More than two months after the official filed his complaint, pretty much all that’s known publicly about him is that he is a CIA analyst who at one point was detailed to the White House and is now back working at the CIA.

But the name of a government official fitting that description — Eric Ciaramella — has been raised privately in impeachment depositions, according to officials with direct knowledge of the proceedings, as well as in at least one open hearing held by a House committee not involved in the impeachment inquiry. Fearing their anonymous witness could be exposed, Democrats this week blocked Republicans from asking more questions about him and intend to redact his name from all deposition transcripts.

RealClearInvestigations is disclosing the name because of the public’s interest in learning details of an effort to remove a sitting president from office.

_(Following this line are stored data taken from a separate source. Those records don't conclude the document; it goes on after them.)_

-- ==== Sys2Proof/Machine/FlagDecoder.lean ====
section
/-! DEFINITION. The flag decoder: SETBIT, TESTBIT, CLRBIT (40_flag_decoder). -/

namespace Sys2Proof.Machine

/-- A bit command: the index is checked before anything else (40_flag_decoder R93); `value` is the
command's result on operand `A`. Operand `B` is ignored. -/
def bitCommand (n : Nat) (value : Word → Word) (s : State) : State :=
  if n < Config.xlen then respondValue (value s.port.a) s else raiseBadBitIndex s

/-- SETBIT (40_flag_decoder R91). -/
def execSetbit (n : Nat) (s : State) : Host.Outcome State Fault Refusal :=
  .next (bitCommand n (fun a => setBit a n) s)

/-- TESTBIT (40_flag_decoder R92). -/
def execTestbit (n : Nat) (s : State) : Host.Outcome State Fault Refusal :=
  .next (bitCommand n (fun a => boolWord (testBit a n)) s)

/-- CLRBIT (40_flag_decoder R94). -/
def execClrbit (n : Nat) (s : State) : Host.Outcome State Fault Refusal :=
  .next (bitCommand n (fun a => clearBit a n) s)

end Sys2Proof.Machine
end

Further, the official's status as a “whistleblower” is complicated by his being a hearsay reporter of accusations against the president, one who has “some indicia of an arguable political bias … in favor of a rival political candidate" -- as the Intelligence Community Inspector General phrased it circumspectly in originally fielding his complaint.

Federal documents reveal that the 33-year-old Ciaramella, a registered Democrat held over from the Obama White House, previously worked with former Vice President Joe Biden and former CIA Director John Brennan, a vocal critic of Trump who helped initiate the Russia “collusion” investigation of the Trump campaign during the 2016 election.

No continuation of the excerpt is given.